Much of modern programming is already automated in one way or another. Anyone including a code library or copying-and-pasting from Stack Overflow is essentially replaying stored keystrokes. Integrated development environments and text editors generally often include code completion, akin to the text autocompletion in messaging apps. Then there are low-code and no-code applications that translate basic intentions into specific programming instructions.

Bayou is a bit more ambitious. It fleshes out a skeleton Java program by generating API patterns or idioms, based on a programmer-supplied query consisting of API method names and variable types.

The project, available in an online demo, is described in a recently published paper, “Neural Sketch Learning for Conditional Program Generation,” scheduled to be presented next month at the Sixth International Conference on Learning Representations, a deep learning conference being held in Canada.

Bayou’s creators – Vijayaraghavan Murali, Letao Qi, Swarat Chaudhuri, and Chris Jermaine – describe the system as an assistive tool that allows a human programmer to specify a limited amount of information (a label) in order to produce a functioning program.

Complex

“I see Bayou as a smarter version of the kind of code-completion that’s supported by IDEs,” said Murali, a computer science researcher at Rice and one of the paper’s co-authors, in an email to The Register.

“Bayou can generate more complex pieces of code, such as API calls, loops, and exception handling blocks, and it does this by learning common patterns from data. Our vision for Bayou would be to have it integrated within an IDE, running in the background suggesting snippets of code as the programmer is typing in their program.”

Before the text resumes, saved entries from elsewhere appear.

-- ==== Sys2Proof/Laws/Run.lean ====
section
/-! SUPPORT. Runs of the machine, one step at a time. -/

namespace Sys2Proof.Machine

/-- A run of no step stays. -/
theorem run_zero (s : State) : Host.Core.run Sys2Proof.core 0 s = .next s := rfl

/-- A run whose first step answers a next state is the rest of the run from there. -/
theorem run_succ {s t : State} (n : Nat) (h : step s = .next t) :
    Host.Core.run Sys2Proof.core (n + 1) s = Host.Core.run Sys2Proof.core n t := by
  have h' : Sys2Proof.core.step s = .next t := h
  simp only [Host.Core.run, h']

end Sys2Proof.Machine
end

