/-- Feeding bytes to the unbounded register feeds them to its low byte. -/
theorem ofNat_foldl_wide (bytes : List Byte) (r : Nat) :
    BitVec.ofNat 8 (bytes.foldl (fun r b => wideShifts 8 (r ^^^ b.toNat)) r) =
      bytes.foldl crcByte (BitVec.ofNat 8 r) := by
  induction bytes generalizing r with
  | nil => rfl
  | cons b bytes ih =>
    have hbyte : BitVec.ofNat 8 (wideShifts 8 (r ^^^ b.toNat)) = crcByte (BitVec.ofNat 8 r) b := by
      rw [ofNat_wideShifts, BitVec.ofNat_xor, BitVec.ofNat_toNat, BitVec.setWidth_eq, crcByte, crcStep]
    rw [List.foldl_cons, List.foldl_cons, ih, hbyte]

/-- Settles O15: the low byte of the unbounded register follows the 8-bit one all along. -/
theorem truncatingAtTheEndGivesTheSameCrc : Obligations.TruncatingAtTheEndGivesTheSameCrc := by
  intro bytes
  have hlow := ofNat_foldl_wide bytes Config.crcInit.toNat
  rw [BitVec.ofNat_toNat, BitVec.setWidth_eq] at hlow
  rw [wideCrc, crc8, ← hlow, BitVec.toNat_ofNat]

theorem crcShifts_eq_zero {n : Nat} {r : Byte} (h : crcShifts n r = 0) : r = 0 := by
  induction n generalizing r with
  | zero => exact h
  | succ n ih => exact crcShift_eq_zero (ih h)

/-- Only a byte equal to the register takes it to 0. -/
theorem crcByte_eq_zero_iff (acc d : Byte) : crcByte acc d = 0 ↔ acc = d := by
  constructor
  · intro h
    exact BitVec.xor_eq_zero_iff.mp (crcShifts_eq_zero h)
  · rintro rfl
    exact crcByte_self acc

/-- Settles O16: the residue is the last byte's step from the CRC of the others, and only their CRC takes it to 0. -/
theorem tripletPassesExactlyWhenItsResidueIsZero : Obligations.TripletPassesExactlyWhenItsResidueIsZero := by
  refine ⟨fun bytes => ?appended, fun b0 b1 b2 => ?triplet⟩
  case appended =>
    rw [crc8_append_singleton]
    exact crcByte_self _
  case triplet =>
    have hresidue : crc8 [b0, b1, b2] = crcByte (crc8 [b0, b1]) b2 := crc8_append_singleton [b0, b1] b2
    rw [hresidue]
    exact (crcByte_eq_zero_iff _ _).symm

/-- The step that takes an operation's own word. -/
theorem step_encode (s : State) (i : Instr) (rest : List HostEvent) :
    step (s.withInput (.word (encode i) :: rest)) = exec i (s.withInput rest) :=
  step_legal rfl (decodeInvertsEncode i)

/-- A run of CRCBYTEs feeds its bytes to `ACC` and changes nothing else. -/
theorem run_crcbytes (bytes : List Byte) (s : State) :
    Host.Core.run Sys2Proof.core bytes.length
      (s.withInput (bytes.map fun d => .word (encode (.crcbyte d)))) =
    .next ((s.writeAcc (bytes.foldl crcByte s.acc)).withInput []) := by
  induction bytes generalizing s with
  | nil => rfl
  | cons d bytes ih =>
    rw [List.length_cons, List.map_cons, run_succ bytes.length (step_encode s (.crcbyte d) _)]
    exact ih (s.writeAcc (crcByte s.acc d))

/-- Settles O13: CRCINIT loads the initial value of the fold, and the CRCBYTEs are the fold. -/
theorem accumulatorComputesCrc8 : Obligations.AccumulatorComputesCrc8 := by
  intro s bytes
  exact (run_succ bytes.length (step_encode s .crcinit _)).trans (run_crcbytes bytes (s.writeAcc Config.crcInit))

end Sys2Proof.Machine
end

What makes this approach noteworthy is that the label is not just a stub that gets replaced with a single correct answer. Rather, the system relies on a technique the researchers call “neural sketch learning,” in conjunction with type-aware combinatorial search, to come up with possible answers.

Neural sketch learning is used to train a novel neural network called a Gaussian Encoder-Decoder on a data set of sample source code. It abstracts the source code into “tree-structured syntactic models,” called sketches, which remove low-level names and operations but retain the code’s control structure, the order in which API methods are invoked, and the types of data supplied and returned by these methods.

The neural network uses this information to match learned models to the supplied query and returns the best matching results.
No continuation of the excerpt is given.